# [What is being asked]
Lines before the one containing "(s.onAn k f).rst = s.rst := rfl" are to be skipped; reproduce that line and the rest of the records below exactly.

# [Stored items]
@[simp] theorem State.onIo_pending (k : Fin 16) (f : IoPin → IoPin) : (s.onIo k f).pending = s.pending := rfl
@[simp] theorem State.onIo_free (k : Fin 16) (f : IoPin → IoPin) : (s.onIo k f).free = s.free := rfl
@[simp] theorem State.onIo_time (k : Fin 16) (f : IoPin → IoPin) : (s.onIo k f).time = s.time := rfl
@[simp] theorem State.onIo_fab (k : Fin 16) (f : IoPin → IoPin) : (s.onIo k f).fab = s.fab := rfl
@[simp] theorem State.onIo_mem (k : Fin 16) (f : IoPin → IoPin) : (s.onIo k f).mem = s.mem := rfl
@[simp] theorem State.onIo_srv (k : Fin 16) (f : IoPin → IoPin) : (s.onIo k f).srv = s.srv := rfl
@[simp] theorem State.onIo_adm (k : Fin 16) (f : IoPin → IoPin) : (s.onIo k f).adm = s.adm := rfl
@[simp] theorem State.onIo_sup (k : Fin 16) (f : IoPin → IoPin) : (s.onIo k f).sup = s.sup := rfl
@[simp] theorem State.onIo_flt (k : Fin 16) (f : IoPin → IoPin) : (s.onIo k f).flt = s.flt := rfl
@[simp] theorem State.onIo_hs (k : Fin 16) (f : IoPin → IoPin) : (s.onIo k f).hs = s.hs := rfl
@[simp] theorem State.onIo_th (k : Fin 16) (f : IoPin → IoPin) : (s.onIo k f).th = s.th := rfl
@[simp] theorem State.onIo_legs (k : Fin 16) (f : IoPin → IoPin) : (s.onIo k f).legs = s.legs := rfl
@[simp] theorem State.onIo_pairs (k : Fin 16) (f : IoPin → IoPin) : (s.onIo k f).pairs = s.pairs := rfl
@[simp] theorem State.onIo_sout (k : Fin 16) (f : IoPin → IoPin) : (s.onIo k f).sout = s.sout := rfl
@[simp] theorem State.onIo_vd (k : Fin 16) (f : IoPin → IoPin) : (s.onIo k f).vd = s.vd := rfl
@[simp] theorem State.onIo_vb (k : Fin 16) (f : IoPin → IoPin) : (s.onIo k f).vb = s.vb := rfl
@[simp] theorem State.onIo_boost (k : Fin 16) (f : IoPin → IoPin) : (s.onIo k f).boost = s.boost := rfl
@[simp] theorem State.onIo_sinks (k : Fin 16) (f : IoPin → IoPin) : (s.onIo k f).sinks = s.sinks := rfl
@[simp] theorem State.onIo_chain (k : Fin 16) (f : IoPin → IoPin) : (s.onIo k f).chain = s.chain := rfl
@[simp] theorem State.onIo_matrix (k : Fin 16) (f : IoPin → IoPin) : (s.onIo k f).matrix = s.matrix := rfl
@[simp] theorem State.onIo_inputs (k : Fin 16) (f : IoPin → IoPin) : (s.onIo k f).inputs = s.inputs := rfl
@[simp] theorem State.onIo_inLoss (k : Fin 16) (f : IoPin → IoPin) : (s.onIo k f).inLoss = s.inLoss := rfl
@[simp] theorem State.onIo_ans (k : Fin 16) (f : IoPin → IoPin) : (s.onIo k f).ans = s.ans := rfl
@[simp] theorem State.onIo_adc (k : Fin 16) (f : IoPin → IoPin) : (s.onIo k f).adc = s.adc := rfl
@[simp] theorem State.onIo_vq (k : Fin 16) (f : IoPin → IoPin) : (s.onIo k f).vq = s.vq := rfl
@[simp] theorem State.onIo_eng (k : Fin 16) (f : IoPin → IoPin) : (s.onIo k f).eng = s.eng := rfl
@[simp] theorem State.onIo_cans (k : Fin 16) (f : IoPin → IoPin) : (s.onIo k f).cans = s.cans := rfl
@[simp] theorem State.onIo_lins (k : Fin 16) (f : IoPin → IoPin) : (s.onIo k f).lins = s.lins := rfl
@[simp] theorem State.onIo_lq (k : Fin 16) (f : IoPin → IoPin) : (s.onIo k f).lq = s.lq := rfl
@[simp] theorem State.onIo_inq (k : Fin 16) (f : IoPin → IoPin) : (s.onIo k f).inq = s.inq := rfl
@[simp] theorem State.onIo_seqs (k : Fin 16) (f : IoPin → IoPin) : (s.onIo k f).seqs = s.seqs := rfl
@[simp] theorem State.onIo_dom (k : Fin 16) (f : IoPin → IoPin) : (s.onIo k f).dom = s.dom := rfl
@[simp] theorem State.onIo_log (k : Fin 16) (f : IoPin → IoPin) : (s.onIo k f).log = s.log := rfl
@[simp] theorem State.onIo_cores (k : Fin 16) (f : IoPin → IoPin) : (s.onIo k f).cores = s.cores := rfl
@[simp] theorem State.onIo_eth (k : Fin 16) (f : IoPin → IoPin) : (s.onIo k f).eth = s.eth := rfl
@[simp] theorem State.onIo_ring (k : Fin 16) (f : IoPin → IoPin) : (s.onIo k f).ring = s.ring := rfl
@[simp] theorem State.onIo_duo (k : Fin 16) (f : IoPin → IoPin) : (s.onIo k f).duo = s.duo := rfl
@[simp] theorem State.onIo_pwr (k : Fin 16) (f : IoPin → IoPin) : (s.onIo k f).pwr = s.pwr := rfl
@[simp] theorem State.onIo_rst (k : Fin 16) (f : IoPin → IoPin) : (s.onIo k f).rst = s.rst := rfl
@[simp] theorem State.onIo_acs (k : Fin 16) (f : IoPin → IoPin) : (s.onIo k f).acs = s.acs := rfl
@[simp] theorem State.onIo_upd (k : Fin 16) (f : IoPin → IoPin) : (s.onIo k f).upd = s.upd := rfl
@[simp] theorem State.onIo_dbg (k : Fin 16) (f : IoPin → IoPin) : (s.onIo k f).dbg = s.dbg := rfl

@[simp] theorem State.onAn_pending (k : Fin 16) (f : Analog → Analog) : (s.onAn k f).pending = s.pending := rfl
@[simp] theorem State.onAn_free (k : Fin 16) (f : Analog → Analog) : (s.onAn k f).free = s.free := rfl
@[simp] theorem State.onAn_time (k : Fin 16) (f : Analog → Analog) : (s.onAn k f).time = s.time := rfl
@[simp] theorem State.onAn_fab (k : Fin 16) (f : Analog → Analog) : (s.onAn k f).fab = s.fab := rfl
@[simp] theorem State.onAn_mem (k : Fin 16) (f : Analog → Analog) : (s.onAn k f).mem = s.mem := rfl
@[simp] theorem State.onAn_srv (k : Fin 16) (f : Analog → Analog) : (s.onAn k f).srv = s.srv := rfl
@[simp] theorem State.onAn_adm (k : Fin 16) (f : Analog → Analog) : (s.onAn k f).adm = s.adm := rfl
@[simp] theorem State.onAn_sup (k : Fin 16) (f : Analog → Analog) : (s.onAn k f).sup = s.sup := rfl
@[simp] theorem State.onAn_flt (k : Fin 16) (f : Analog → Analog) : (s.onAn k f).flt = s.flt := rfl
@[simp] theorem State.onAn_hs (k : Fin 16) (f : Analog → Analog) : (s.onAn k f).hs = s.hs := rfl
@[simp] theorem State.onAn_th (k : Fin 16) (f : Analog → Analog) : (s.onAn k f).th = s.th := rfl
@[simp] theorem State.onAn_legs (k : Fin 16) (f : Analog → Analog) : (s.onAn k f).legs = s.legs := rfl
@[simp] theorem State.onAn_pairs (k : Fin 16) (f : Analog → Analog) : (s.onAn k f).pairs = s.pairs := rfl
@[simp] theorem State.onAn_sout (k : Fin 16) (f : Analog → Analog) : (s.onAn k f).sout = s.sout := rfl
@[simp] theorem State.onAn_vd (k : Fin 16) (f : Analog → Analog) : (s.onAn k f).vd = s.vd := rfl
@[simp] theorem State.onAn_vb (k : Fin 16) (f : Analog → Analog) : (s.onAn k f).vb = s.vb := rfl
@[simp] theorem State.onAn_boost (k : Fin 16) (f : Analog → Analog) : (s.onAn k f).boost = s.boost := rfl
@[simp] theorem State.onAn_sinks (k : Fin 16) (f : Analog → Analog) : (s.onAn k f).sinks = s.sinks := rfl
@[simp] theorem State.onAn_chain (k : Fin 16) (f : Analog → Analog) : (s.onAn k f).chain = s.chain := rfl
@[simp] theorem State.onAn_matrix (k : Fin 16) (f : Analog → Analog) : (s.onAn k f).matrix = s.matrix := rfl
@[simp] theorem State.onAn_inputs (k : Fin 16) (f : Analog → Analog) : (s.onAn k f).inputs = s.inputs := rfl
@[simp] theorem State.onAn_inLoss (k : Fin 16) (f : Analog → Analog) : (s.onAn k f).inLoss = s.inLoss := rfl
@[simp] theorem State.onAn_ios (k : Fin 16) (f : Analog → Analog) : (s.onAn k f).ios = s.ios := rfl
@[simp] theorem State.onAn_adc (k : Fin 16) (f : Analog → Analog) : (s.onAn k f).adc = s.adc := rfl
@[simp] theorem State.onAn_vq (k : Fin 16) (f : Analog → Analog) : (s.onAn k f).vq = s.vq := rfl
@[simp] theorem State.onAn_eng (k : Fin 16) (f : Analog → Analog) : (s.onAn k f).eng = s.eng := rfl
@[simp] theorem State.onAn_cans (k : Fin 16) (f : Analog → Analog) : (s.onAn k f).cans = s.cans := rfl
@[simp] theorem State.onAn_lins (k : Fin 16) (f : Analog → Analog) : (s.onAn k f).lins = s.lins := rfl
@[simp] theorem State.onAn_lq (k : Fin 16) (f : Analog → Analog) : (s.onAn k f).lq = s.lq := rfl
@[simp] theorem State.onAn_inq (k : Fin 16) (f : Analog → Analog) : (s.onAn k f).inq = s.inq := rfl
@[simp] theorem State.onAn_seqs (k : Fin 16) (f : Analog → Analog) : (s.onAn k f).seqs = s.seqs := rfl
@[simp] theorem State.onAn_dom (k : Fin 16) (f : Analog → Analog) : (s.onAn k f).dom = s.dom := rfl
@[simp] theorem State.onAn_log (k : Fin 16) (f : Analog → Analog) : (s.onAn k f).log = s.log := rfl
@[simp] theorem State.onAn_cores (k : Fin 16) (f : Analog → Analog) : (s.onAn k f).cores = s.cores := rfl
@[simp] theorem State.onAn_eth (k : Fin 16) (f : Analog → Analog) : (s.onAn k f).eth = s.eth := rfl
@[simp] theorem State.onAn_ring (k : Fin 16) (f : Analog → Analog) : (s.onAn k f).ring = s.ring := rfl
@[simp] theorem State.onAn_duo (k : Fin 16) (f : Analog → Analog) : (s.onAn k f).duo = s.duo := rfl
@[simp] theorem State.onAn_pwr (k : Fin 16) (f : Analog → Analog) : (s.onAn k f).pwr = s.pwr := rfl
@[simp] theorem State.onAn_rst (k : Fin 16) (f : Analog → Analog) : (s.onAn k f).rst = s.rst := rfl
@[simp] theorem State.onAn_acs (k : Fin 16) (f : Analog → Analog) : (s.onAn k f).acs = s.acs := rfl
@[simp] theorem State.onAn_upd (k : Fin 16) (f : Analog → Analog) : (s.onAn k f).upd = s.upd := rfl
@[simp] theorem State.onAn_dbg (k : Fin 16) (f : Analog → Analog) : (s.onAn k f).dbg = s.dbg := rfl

# [Output below]
@[simp] theorem State.onAn_rst (k : Fin 16) (f : Analog → Analog) : (s.onAn k f).rst = s.rst := rfl
@[simp] theorem State.onAn_acs (k : Fin 16) (f : Analog → Analog) : (s.onAn k f).acs = s.acs := rfl
@[simp] theorem State.onAn_upd (k : Fin 16) (f : Analog → Analog) : (s.onAn k f).upd = s.upd := rfl
@[simp] theorem State.onAn_dbg (k : Fin 16) (f : Analog → Analog) : (s.onAn k f).dbg = s.dbg := rfl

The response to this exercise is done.